С философской точки зрения вопрос о том, почему массы не могут «желать» революции и стремиться к ней, не очень интересен. Если Маркс прав в том, что сознание есть не что «иное, чем осознание существующей практики», хотя оно может мнить, будто способно «действительно представлять себе что-нибудь [по ту ее сторону], не представляя себе чего-нибудь действительного»[77], становится понятным, почему предвидение и практическое желание замкнуты горизонтом «существующей практики», почему мы можем стремиться лишь к тому, что умещается в пределы, очерченные этим горизонтом, т. е., как максимум, к некоторым модификациям уже существующего, не нарушающим его «фундаментальную логику» (такие нарушения попросту непредставимы). Этим и объясняется нереволюционный характер французских наказов накануне революции, нереволюционность русских посланий Временному правительству и все остальное, о чем шла речь выше. Но революции, как мы знаем, происходят – вопреки или даже

благодаря нашей неспособности их предвидеть и желать. И наоборот, как остроумно заметил Ойген Розеншток-Хюсси, «объявленные революции не происходят»[78], видимо, как раз потому, что само «объявление» уже включает их в налично существующее, тогда как происходящая революция есть его трансцендентирование.

Однако сознание, как мы уже сказали, может мнить, будто оно способно «действительно представлять себе что-нибудь» за рамками горизонта существующей практики. Те, кто так мнят, могут и возжелать то, что они мнят. Если они оказываются «критическими интеллектуалами»[79]

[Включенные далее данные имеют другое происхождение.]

/-- More of the rows of globalRows. -/
def globalRows2 : List RegRow := [
  ⟨0x6018, 0x4, 1, .C, 0x0, 0x0, 0x0, .none⟩,
  ⟨0x7000, 0x4, 1, .C, 0x27888000, 0x7FFFFFFF, 0x0, .none⟩,
  ⟨0x7004, 0x4, 1, .C, 0x1, 0x0, 0x0, .none⟩,
  ⟨0x7008, 0x4, 1, .C, 0x0, 0x0, 0x0, .none⟩,
  ⟨0x7010, 0x4, 1, .N, 0x0, 0x0, 0x0, .none⟩,
  ⟨0x7014, 0x4, 1, .N, 0x0, 0x0, 0x0, .none⟩,
  ⟨0x7018, 0x4, 1, .C, 0xFFFFFFFF, 0x0, 0x0, .none⟩,
  ⟨0x701C, 0x4, 1, .C, 0x0, 0x0, 0x0, .none⟩,
  ⟨0x7020, 0x4, 1, .C, 0x0, 0x0, 0x0, .none⟩,
  ⟨0x7024, 0x4, 1, .C, 0x0, 0x0, 0x0, .none⟩,
  ⟨0x7028, 0x4, 1, .C, 0x0, 0x0, 0x0, .none⟩,
  ⟨0x702C, 0x4, 1, .C, 0x0, 0x0, 0x0, .none⟩,
  ⟨0x9000, 0x100, 2, .C, 0x10001, 0x1FFFF, 0x0, .none⟩,
  ⟨0x9004, 0x100, 2, .W, 0x0, 0x0, 0x0, .none⟩,
  ⟨0x9008, 0x100, 2, .W, 0x0, 0x0, 0x0, .none⟩,
  ⟨0x900C, 0x100, 2, .W, 0x0, 0x0, 0x0, .none⟩,
  ⟨0xA000, 0x4, 1, .N, 0x2, 0x0, 0x0, .none⟩,
  ⟨0xA004, 0x4, 1, .C, 0x0, 0x0, 0x0, .none⟩,
  ⟨0xA008, 0x4, 1, .C, 0x0, 0x0, 0x0, .none⟩,
  ⟨0xA00C, 0x4, 1, .C, 0x0, 0x0, 0x0, .none⟩,
  ⟨0xA010, 0x4, 1, .N, 0x0, 0x0, 0x0, .none⟩,
  ⟨0xA014, 0x4, 1, .C, 0x0, 0x0, 0x0, .none⟩,
  ⟨0xA018, 0x4, 1, .C, 0x0, 0x0, 0x0, .none⟩,
  ⟨0xA020, 0x4, 1, .N, 0x0, 0x0, 0x0, .none⟩]

/-- More of the rows of globalRows. -/
def globalRows3 : List RegRow := [
  ⟨0xA024, 0x4, 1, .N, 0x0, 0x0, 0x0, .none⟩,
  ⟨0x200, 0x4, 1, .P, 0x0, 0x0, 0x0, .none⟩,
  ⟨0x204, 0x4, 1, .P, 0x0, 0x0, 0x0, .none⟩,
  ⟨0x3000, 0x4, 1, .C, 0x128000, 0x1FFFFF, 0x0, .none⟩,
  ⟨0x3004, 0x4, 1, .C, 0xC8, 0xFFFFFFFF, 0x0, .none⟩,
  ⟨0x3008, 0x4, 1, .W, 0x4000, 0x0, 0x0, .none⟩,
  ⟨0x300C, 0x4, 1, .W, 0x0, 0x0, 0x0, .none⟩,
  ⟨0x3010, 0x4, 1, .W, 0x0, 0x0, 0x0, .none⟩,
  ⟨0x3014, 0x4, 1, .W, 0x0, 0x0, 0x0, .none⟩,
  ⟨0x3018, 0x4, 1, .W, 0x0, 0x0, 0x0, .none⟩,
  ⟨0x301C, 0x4, 1, .P, 0x0, 0x0, 0x1FF, .none⟩]

/-- Rows of the module global block (R17). All of them. -/
def globalRows : List RegRow := globalRows0 ++ globalRows1 ++ globalRows2 ++ globalRows3

/-- Rows of a tile block, offsets from its base (R18). -/
def tileRows0 : List RegRow := [
  ⟨0x10, 0x4, 1, .C, 0x3F0, 0x0, 0x0, .none⟩,
  ⟨0x400, 0x4, 1, .C, 0x0, 0x0, 0x0, .none⟩,
  ⟨0x500, 0x4, 48, .C, 0x0, 0x0, 0x0, .none⟩,
  ⟨0x80000, 0x10, 8, .T, 0x70, 0x0, 0x0, .none⟩,
  ⟨0x80004, 0x10, 8, .T, 0x0, 0x0, 0x0, .none⟩,
  ⟨0x80008, 0x10, 8, .C, 0x82, 0xFF, 0x0, .none⟩,
  ⟨0x80100, 0x4, 1, .T, 0x77, 0x0, 0x0, .none⟩,
  ⟨0x80110, 0x4, 6, .T, 0x3F0000, 0x0, 0x0, .none⟩,
  ⟨0x80200, 0x4, 3, .K, 0x5, 0x0, 0x0, .none⟩,
  ⟨0x80300, 0x4, 1, .T, 0x1, 0xFFF, 0x0, .none⟩,
  ⟨0x80304, 0x4, 1, .T, 0x80008000, 0x0, 0x0, .none⟩,
  ⟨0x80400, 0x4, 1, .T, 0x0, 0x0, 0x0, .none⟩,
  ⟨0x80500, 0x4, 1, .T, 0x80000000, 0x0, 0x0, .none⟩,
  ⟨0x20000, 0x4, 1, .C, 0x14281B, 0xFFFFFF, 0x0, .none⟩,
  ⟨0x20004, 0x4, 1, .T, 0x0, 0x0, 0x0, .none⟩,
  ⟨0x20008, 0x4, 1, .C, 0x0, 0x0, 0x0, .none⟩,
  ⟨0x2000C, 0x4, 1, .C, 0x0, 0x0, 0x0, .none⟩,
  ⟨0x20010, 0x4, 1, .T, 0x0, 0x0, 0x0, .none⟩,
  ⟨0x20014, 0x4, 1, .T, 0x0, 0x0, 0x0, .none⟩,
  ⟨0x20018, 0x4, 1, .T, 0x0, 0x0, 0x0, .none⟩,
  ⟨0x20020, 0x4, 1, .T, 0x0, 0x0, 0x0, .none⟩,
  ⟨0x20024, 0x4, 1, .T, 0x0, 0x0, 0x0, .none⟩,
  ⟨0x20028, 0x4, 1, .T, 0x0, 0x0, 0x0, .none⟩,
  ⟨0x2002C, 0x4, 1, .T, 0x0, 0x0, 0x0, .none⟩]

, то они могут возомнить революцию, возжелать ее и даже искренне посвятить ее приближению и осуществлению свою жизнь. Они и есть единственный социологически идентифицируемый референт аргумента о (якобы имевшем место ранее) стремлении к революции и о (нынешнем) разочаровании в ней. Но согласно присущей им схеме мышления и в логике того, что Алвин Гоулднер называл «идеологией интеллектуалов»[80], они свои собственные желания и стремления проецируют на весь мир, представляют их желаниями и стремлениями огромных масс людей. Этим массам «критические интеллектуалы» предписывают некие задачи и исторические миссии, призванные реализовать то, что мнится интеллектуалам по ту сторону горизонта существующей практики. Соответственно, и разочарование в революции, являющееся сугубо частным делом этих самых интеллектуалов, еще вчера бывших «критическими», представляется вселенским изменением идеологического климата человечества.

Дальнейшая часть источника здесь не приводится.